La gravité de la maladie s'est
révélée un déterminant important de choix
thérapeutique (SAUERBORN et al., 1995). Plus la maladie est
perçue comme grave, plus la tendance du patient à consulter un
spécialiste de la santé (moderne ou traditionnel) est
élevée plutôt qu'à se limiter à
l'automédication. C'est la perception de son état de santé
et non l'état de santé objectivé par un spécialiste
de la santé ou un praticien qui conditionne la démarche à
suivre. On assiste alors parfois à de longs déplacements pour des
problèmes bénins mais aussi des consultations tardives ou
à l'absence de consultation pour des problèmes graves. L'inaction
thérapeutique diminue avec l'augmentation de la gravité
perçue (4,6%) pour les maladies peu ou pas graves contre 1,9% pour les
maladies graves. Il en va de même pour l'automédication 77,9%
contre 63,2%. Par contre, la fréquence des recours extérieurs
(hors du ménage) double pour les maladies très graves par rapport
aux maladies peu ou pas graves (34,9% contre 17,5%) (RICHARD, 2001).
Selon AKOTO et al. (2002) en cas de persistance de
la maladie, la plupart de ceux qui se soignent eux-mêmes se font
consulter par un praticien de la médecine moderne (83%) au Bénin.
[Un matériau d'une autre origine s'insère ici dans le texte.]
/-! ### updateFields -/

@[simp] theorem updateFields_win (b : Bus) (w : Word) (s : State) : (updateFields b w s).win = s.win := rfl
@[simp] theorem updateFields_inl (b : Bus) (w : Word) (s : State) : (updateFields b w s).inl = s.inl := rfl
@[simp] theorem updateFields_pend (b : Bus) (w : Word) (s : State) : (updateFields b w s).pend = s.pend := rfl
@[simp] theorem updateFields_peerLow (b : Bus) (w : Word) (s : State) : (updateFields b w s).peerLow = s.peerLow := rfl
@[simp] theorem updateFields_settled (b : Bus) (w : Word) (s : State) : (updateFields b w s).settled = s.settled := rfl
@[simp] theorem updateFields_agents (b : Bus) (w : Word) (s : State) : (updateFields b w s).agents = s.agents := rfl
@[simp] theorem updateFields_buses (b : Bus) (w : Word) (s : State) : (updateFields b w s).buses = s.buses := rfl
@[simp] theorem updateFields_attached (b : Bus) (w : Word) (s : State) : (updateFields b w s).attached = s.attached := rfl
@[simp] theorem updateFields_faults (b : Bus) (w : Word) (s : State) : (updateFields b w s).faults = s.faults := rfl
@[simp] theorem updateFields_refused (b : Bus) (w : Word) (s : State) : (updateFields b w s).refused = s.refused := rfl
@[simp] theorem updateFields_schedule (b : Bus) (w : Word) (s : State) : (updateFields b w s).schedule = s.schedule := rfl
@[simp] theorem updateFields_actor (b : Bus) (w : Word) (s : State) : (updateFields b w s).actor = s.actor := rfl
@[simp] theorem updateFields_draws (b : Bus) (w : Word) (s : State) : (updateFields b w s).draws = s.draws := rfl
@[simp] theorem updateFields_trace (b : Bus) (w : Word) (s : State) : (updateFields b w s).trace = s.trace := rfl

/-! ### captureWith -/

@[simp] theorem captureWith_win (g : Bool) (b : Bus) (w : Word) (s : State) : (captureWith g b w s).win = s.win := rfl
@[simp] theorem captureWith_dir (g : Bool) (b : Bus) (w : Word) (s : State) : (captureWith g b w s).dir = s.dir := rfl
@[simp] theorem captureWith_out (g : Bool) (b : Bus) (w : Word) (s : State) : (captureWith g b w s).out = s.out := rfl
@[simp] theorem captureWith_pend (g : Bool) (b : Bus) (w : Word) (s : State) : (captureWith g b w s).pend = s.pend := rfl
@[simp] theorem captureWith_peerLow (g : Bool) (b : Bus) (w : Word) (s : State) : (captureWith g b w s).peerLow = s.peerLow := rfl
@[simp] theorem captureWith_settled (g : Bool) (b : Bus) (w : Word) (s : State) : (captureWith g b w s).settled = s.settled := rfl
@[simp] theorem captureWith_agents (g : Bool) (b : Bus) (w : Word) (s : State) : (captureWith g b w s).agents = s.agents := rfl
@[simp] theorem captureWith_buses (g : Bool) (b : Bus) (w : Word) (s : State) : (captureWith g b w s).buses = s.buses := rfl
@[simp] theorem captureWith_attached (g : Bool) (b : Bus) (w : Word) (s : State) : (captureWith g b w s).attached = s.attached := rfl
@[simp] theorem captureWith_faults (g : Bool) (b : Bus) (w : Word) (s : State) : (captureWith g b w s).faults = s.faults := rfl
@[simp] theorem captureWith_refused (g : Bool) (b : Bus) (w : Word) (s : State) : (captureWith g b w s).refused = s.refused := rfl
@[simp] theorem captureWith_schedule (g : Bool) (b : Bus) (w : Word) (s : State) : (captureWith g b w s).schedule = s.schedule := rfl
@[simp] theorem captureWith_actor (g : Bool) (b : Bus) (w : Word) (s : State) : (captureWith g b w s).actor = s.actor := rfl
@[simp] theorem captureWith_trace (g : Bool) (b : Bus) (w : Word) (s : State) : (captureWith g b w s).trace = s.trace := rfl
En Côte-d'Ivoire, soulignent les mêmes auteurs, les pratiquants de
l'automédication s'orientent plus vers la médecine traditionnelle
et au Mali ce sont les guérisseurs qui sont massivement
consultés. Ainsi donc, les patients opèrent un choix et
construisent leurs
26
itinéraires thérapeutiques selon
l'évolution de la maladie et le degré de satisfaction ou non
(OUEDRAOGO, 2000). La gravité fera certes changer le comportement du
ménage dans la recherche de soins. En effet, la médication
s'orientera désormais, d'une part vers un pluralisme
thérapeutique par l'utilisation combinée de produits
traditionnels et moderne et d'autre part vers la recherche de produits
spécifiques plus forts.
La durée de l'épisode morbide influence les
itinéraires thérapeutiques qui sont généralement
d'autant plus longs et complexes que la maladie se prolonge. Contrairement
à ce qui est admis, ce n'est pas seulement la durée totale qui
oriente le choix thérapeutique mais aussi le temps qui s'écoule
entre les différents recours. En d'autres termes, plus que la
durée écoulée depuis le début de la maladie en tant
que telle, c'est ce qui a été déjà entrepris
pendant cette période qui influence la suite de l'itinéraire
thérapeutique (RICHARD, 2001). La durée de la maladie peut
s'expliquer par l'échec thérapeutique qui est constaté
seulement lorsque toutes les dispositions et les manoeuvres prises sont
inopérantes, inefficaces. Alors d'autres formes de recours sont
envisagées. Cependant, l'échec à lui seul ne suffit pas,
il faut que l'échec ait les colorations du désespoir, il faut que
la vie de l'enfant soit réellement menacée.